Multiprocessing process intermediate output

I have a function that loads data and loops through times e.g.

def calculate_profit(account):
    account_data = load(account) #very expensive operation
    for day in account_data.days:
        print(account_data.get(day).profit)

Because the loading of the data is expensive it makes sense to use joblib/multiprocessing to do something like this:

arr = [account1, account2, account3, ...]
joblib.Parallel(n_jobs=-1)(delayed(calculate_profit)(arr))

However, I have another expensive function that I would like to apply on the intermediate results of the calculate_profit function. For example, assume that it is an expensive operation to sum up all of the profit and process it/post it to website/etc. Also I need the previous day's profits to calculate the profit change in this function.

def expensive_sum(prev_day_profits, *account_profits):
    total_profit_today = sum(account_profits)
    profit_difference = total_profit_today - prev_day_profits

    #some other expensive operation
    #more expensive operations

So I would like to

  1. Run the multiprocessing processes in parallel (to lessen the load of loading in all of the expensive account data)
  2. Once each multiprocessing process hits a predefined point (e.g. finished one iteration of the loop), return those intermediate values to another function (expensive_sum) to process - assume that each individual multiprocessing process cannot continue until expensive_sum returns
  3. HOWEVER, I want to keep the multiprocessing processes alive so that I don't have to reinitialize them (reducing that overhead)
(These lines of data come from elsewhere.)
/-! ### State.modDomain -/

@[simp] theorem State.modDomain_cur (s : State) (m : Nat) (f : Domain → Domain) : (s.modDomain m f).cur = s.cur := by unfold State.modDomain; split <;> rfl
@[simp] theorem State.modDomain_next (s : State) (m : Nat) (f : Domain → Domain) : (s.modDomain m f).next = s.next := by unfold State.modDomain; split <;> rfl
@[simp] theorem State.modDomain_freeCtr (s : State) (m : Nat) (f : Domain → Domain) : (s.modDomain m f).freeCtr = s.freeCtr := by unfold State.modDomain; split <;> rfl
@[simp] theorem State.modDomain_inbox (s : State) (m : Nat) (f : Domain → Domain) : (s.modDomain m f).inbox = s.inbox := by unfold State.modDomain; split <;> rfl
@[simp] theorem State.modDomain_sealed (s : State) (m : Nat) (f : Domain → Domain) : (s.modDomain m f).sealed = s.sealed := by unfold State.modDomain; split <;> rfl
@[simp] theorem State.modDomain_subj (s : State) (m : Nat) (f : Domain → Domain) : (s.modDomain m f).subj = s.subj := by unfold State.modDomain; split <;> rfl
@[simp] theorem State.modDomain_gtime (s : State) (m : Nat) (f : Domain → Domain) : (s.modDomain m f).gtime = s.gtime := by unfold State.modDomain; split <;> rfl
@[simp] theorem State.modDomain_ctxs (s : State) (m : Nat) (f : Domain → Domain) : (s.modDomain m f).ctxs = s.ctxs := by unfold State.modDomain; split <;> rfl
@[simp] theorem State.modDomain_groups (s : State) (m : Nat) (f : Domain → Domain) : (s.modDomain m f).groups = s.groups := by unfold State.modDomain; split <;> rfl
@[simp] theorem State.modDomain_teams (s : State) (m : Nat) (f : Domain → Domain) : (s.modDomain m f).teams = s.teams := by unfold State.modDomain; split <;> rfl
@[simp] theorem State.modDomain_clusters (s : State) (m : Nat) (f : Domain → Domain) : (s.modDomain m f).clusters = s.clusters := by unfold State.modDomain; split <;> rfl
@[simp] theorem State.modDomain_parts (s : State) (m : Nat) (f : Domain → Domain) : (s.modDomain m f).parts = s.parts := by unfold State.modDomain; split <;> rfl
@[simp] theorem State.modDomain_lmap (s : State) (m : Nat) (f : Domain → Domain) : (s.modDomain m f).lmap = s.lmap := by unfold State.modDomain; split <;> rfl
@[simp] theorem State.modDomain_longs (s : State) (m : Nat) (f : Domain → Domain) : (s.modDomain m f).longs = s.longs := by unfold State.modDomain; split <;> rfl
@[simp] theorem State.modDomain_accesses (s : State) (m : Nat) (f : Domain → Domain) : (s.modDomain m f).accesses = s.accesses := by unfold State.modDomain; split <;> rfl
@[simp] theorem State.modDomain_l1 (s : State) (m : Nat) (f : Domain → Domain) : (s.modDomain m f).l1 = s.l1 := by unfold State.modDomain; split <;> rfl
@[simp] theorem State.modDomain_l1i (s : State) (m : Nat) (f : Domain → Domain) : (s.modDomain m f).l1i = s.l1i := by unfold State.modDomain; split <;> rfl
@[simp] theorem State.modDomain_home (s : State) (m : Nat) (f : Domain → Domain) : (s.modDomain m f).home = s.home := by unfold State.modDomain; split <;> rfl
@[simp] theorem State.modDomain_l2 (s : State) (m : Nat) (f : Domain → Domain) : (s.modDomain m f).l2 = s.l2 := by unfold State.modDomain; split <;> rfl
@[simp] theorem State.modDomain_tcache (s : State) (m : Nat) (f : Domain → Domain) : (s.modDomain m f).tcache = s.tcache := by unfold State.modDomain; split <;> rfl
@[simp] theorem State.modDomain_writes (s : State) (m : Nat) (f : Domain → Domain) : (s.modDomain m f).writes = s.writes := by unfold State.modDomain; split <;> rfl
@[simp] theorem State.modDomain_reds (s : State) (m : Nat) (f : Domain → Domain) : (s.modDomain m f).reds = s.reds := by unfold State.modDomain; split <;> rfl
@[simp] theorem State.modDomain_scops (s : State) (m : Nat) (f : Domain → Domain) : (s.modDomain m f).scops = s.scops := by unfold State.modDomain; split <;> rfl
@[simp] theorem State.modDomain_scSeq (s : State) (m : Nat) (f : Domain → Domain) : (s.modDomain m f).scSeq = s.scSeq := by unfold State.modDomain; split <;> rfl
@[simp] theorem State.modDomain_scTs (s : State) (m : Nat) (f : Domain → Domain) : (s.modDomain m f).scTs = s.scTs := by unfold State.modDomain; split <;> rfl
@[simp] theorem State.modDomain_copies (s : State) (m : Nat) (f : Domain → Domain) : (s.modDomain m f).copies = s.copies := by unfold State.modDomain; split <;> rfl
@[simp] theorem State.modDomain_colls (s : State) (m : Nat) (f : Domain → Domain) : (s.modDomain m f).colls = s.colls := by unfold State.modDomain; split <;> rfl
@[simp] theorem State.modDomain_contribs (s : State) (m : Nat) (f : Domain → Domain) : (s.modDomain m f).contribs = s.contribs := by unfold State.modDomain; split <;> rfl
@[simp] theorem State.modDomain_decided (s : State) (m : Nat) (f : Domain → Domain) : (s.modDomain m f).decided = s.decided := by unfold State.modDomain; split <;> rfl
@[simp] theorem State.modDomain_comms (s : State) (m : Nat) (f : Domain → Domain) : (s.modDomain m f).comms = s.comms := by unfold State.modDomain; split <;> rfl
@[simp] theorem State.modDomain_ocq (s : State) (m : Nat) (f : Domain → Domain) : (s.modDomain m f).ocq = s.ocq := by unfold State.modDomain; split <;> rfl
@[simp] theorem State.modDomain_ocNext (s : State) (m : Nat) (f : Domain → Domain) : (s.modDomain m f).ocNext = s.ocNext := by unfold State.modDomain; split <;> rfl
@[simp] theorem State.modDomain_sinter (s : State) (m : Nat) (f : Domain → Domain) : (s.modDomain m f).sinter = s.sinter := by unfold State.modDomain; split <;> rfl
@[simp] theorem State.modDomain_pins (s : State) (m : Nat) (f : Domain → Domain) : (s.modDomain m f).pins = s.pins := by unfold State.modDomain; split <;> rfl
@[simp] theorem State.modDomain_compiles (s : State) (m : Nat) (f : Domain → Domain) : (s.modDomain m f).compiles = s.compiles := by unfold State.modDomain; split <;> rfl
@[simp] theorem State.modDomain_faults (s : State) (m : Nat) (f : Domain → Domain) : (s.modDomain m f).faults = s.faults := by unfold State.modDomain; split <;> rfl
@[simp] theorem State.modDomain_kills (s : State) (m : Nat) (f : Domain → Domain) : (s.modDomain m f).kills = s.kills := by unfold State.modDomain; split <;> rfl
@[simp] theorem State.modDomain_killWait (s : State) (m : Nat) (f : Domain → Domain) : (s.modDomain m f).killWait = s.killWait := by unfold State.modDomain; split <;> rfl
@[simp] theorem State.modDomain_tasks (s : State) (m : Nat) (f : Domain → Domain) : (s.modDomain m f).tasks = s.tasks := by unfold State.modDomain; split <;> rfl
@[simp] theorem State.modDomain_captures (s : State) (m : Nat) (f : Domain → Domain) : (s.modDomain m f).captures = s.captures := by unfold State.modDomain; split <;> rfl
@[simp] theorem State.modDomain_packets (s : State) (m : Nat) (f : Domain → Domain) : (s.modDomain m f).packets = s.packets := by unfold State.modDomain; split <;> rfl
@[simp] theorem State.modDomain_events (s : State) (m : Nat) (f : Domain → Domain) : (s.modDomain m f).events = s.events := by unfold State.modDomain; split <;> rfl
@[simp] theorem State.modDomain_reserve (s : State) (m : Nat) (f : Domain → Domain) : (s.modDomain m f).reserve = s.reserve := by unfold State.modDomain; split <;> rfl
@[simp] theorem State.modDomain_evHeld (s : State) (m : Nat) (f : Domain → Domain) : (s.modDomain m f).evHeld = s.evHeld := by unfold State.modDomain; split <;> rfl
@[simp] theorem State.modDomain_lostn (s : State) (m : Nat) (f : Domain → Domain) : (s.modDomain m f).lostn = s.lostn := by unfold State.modDomain; split <;> rfl
@[simp] theorem State.modDomain_evOut (s : State) (m : Nat) (f : Domain → Domain) : (s.modDomain m f).evOut = s.evOut := by unfold State.modDomain; split <;> rfl
@[simp] theorem State.modDomain_responses (s : State) (m : Nat) (f : Domain → Domain) : (s.modDomain m f).responses = s.responses := by unfold State.modDomain; split <;> rfl
@[simp] theorem State.modDomain_features (s : State) (m : Nat) (f : Domain → Domain) : (s.modDomain m f).features = s.features := by unfold State.modDomain; split <;> rfl
@[simp] theorem State.modDomain_cxl (s : State) (m : Nat) (f : Domain → Domain) : (s.modDomain m f).cxl = s.cxl := by unfold State.modDomain; split <;> rfl
@[simp] theorem State.modDomain_cxlHidden (s : State) (m : Nat) (f : Domain → Domain) : (s.modDomain m f).cxlHidden = s.cxlHidden := by unfold State.modDomain; split <;> rfl
@[simp] theorem State.modDomain_lto (s : State) (m : Nat) (f : Domain → Domain) : (s.modDomain m f).lto = s.lto := by unfold State.modDomain; split <;> rfl
@[simp] theorem State.modDomain_peers (s : State) (m : Nat) (f : Domain → Domain) : (s.modDomain m f).peers = s.peers := by unfold State.modDomain; split <;> rfl
@[simp] theorem State.modDomain_lost (s : State) (m : Nat) (f : Domain → Domain) : (s.modDomain m f).lost = s.lost := by unfold State.modDomain; split <;> rfl
@[simp] theorem State.modDomain_portsDown (s : State) (m : Nat) (f : Domain → Domain) : (s.modDomain m f).portsDown = s.portsDown := by unfold State.modDomain; split <;> rfl
@[simp] theorem State.modDomain_swapMem (s : State) (m : Nat) (f : Domain → Domain) : (s.modDomain m f).swapMem = s.swapMem := by unfold State.modDomain; split <;> rfl
@[simp] theorem State.modDomain_msgOut (s : State) (m : Nat) (f : Domain → Domain) : (s.modDomain m f).msgOut = s.msgOut := by unfold State.modDomain; split <;> rfl
@[simp] theorem State.modDomain_peerOut (s : State) (m : Nat) (f : Domain → Domain) : (s.modDomain m f).peerOut = s.peerOut := by unfold State.modDomain; split <;> rfl
@[simp] theorem State.modDomain_boot (s : State) (m : Nat) (f : Domain → Domain) : (s.modDomain m f).boot = s.boot := by unfold State.modDomain; split <;> rfl
@[simp] theorem State.modDomain_meas (s : State) (m : Nat) (f : Domain → Domain) : (s.modDomain m f).meas = s.meas := by unfold State.modDomain; split <;> rfl
@[simp] theorem State.modDomain_errlog (s : State) (m : Nat) (f : Domain → Domain) : (s.modDomain m f).errlog = s.errlog := by unfold State.modDomain; split <;> rfl
@[simp] theorem State.modDomain_corrected (s : State) (m : Nat) (f : Domain → Domain) : (s.modDomain m f).corrected = s.corrected := by unfold State.modDomain; split <;> rfl
@[simp] theorem State.modDomain_tickAt (s : State) (m : Nat) (f : Domain → Domain) : (s.modDomain m f).tickAt = s.tickAt := by unfold State.modDomain; split <;> rfl
@[simp] theorem State.modDomain_retired (s : State) (m : Nat) (f : Domain → Domain) : (s.modDomain m f).retired = s.retired := by unfold State.modDomain; split <;> rfl
@[simp] theorem State.modDomain_poison (s : State) (m : Nat) (f : Domain → Domain) : (s.modDomain m f).poison = s.poison := by unfold State.modDomain; split <;> rfl
@[simp] theorem State.modDomain_lsPoison (s : State) (m : Nat) (f : Domain → Domain) : (s.modDomain m f).lsPoison = s.lsPoison := by unfold State.modDomain; split <;> rfl
@[simp] theorem State.modDomain_vrsPoison (s : State) (m : Nat) (f : Domain → Domain) : (s.modDomain m f).vrsPoison = s.vrsPoison := by unfold State.modDomain; split <;> rfl
@[simp] theorem State.modDomain_mem (s : State) (m : Nat) (f : Domain → Domain) : (s.modDomain m f).mem = s.mem := by unfold State.modDomain; split <;> rfl
@[simp] theorem State.modDomain_ls (s : State) (m : Nat) (f : Domain → Domain) : (s.modDomain m f).ls = s.ls := by unfold State.modDomain; split <;> rfl
@[simp] theorem State.modDomain_vrs (s : State) (m : Nat) (f : Domain → Domain) : (s.modDomain m f).vrs = s.vrs := by unfold State.modDomain; split <;> rfl
@[simp] theorem State.modDomain_acc (s : State) (m : Nat) (f : Domain → Domain) : (s.modDomain m f).acc = s.acc := by unfold State.modDomain; split <;> rfl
Is there any way to do this?

Upvotes: 1

Views: 417

Answers (1)

vks
vks

Reputation: 67988

from multiprocessing import Manager
queue = manager.Queue()

Once each multiprocessing process hits a predefined point do

queue.put(item)

Meanwhile the other expensive function does

queue.get(item)  ==>  blocking call for get

The expensive function waits on get and goes ahead when it gets a value processes it and again waits on get

Upvotes: 1

Related Questions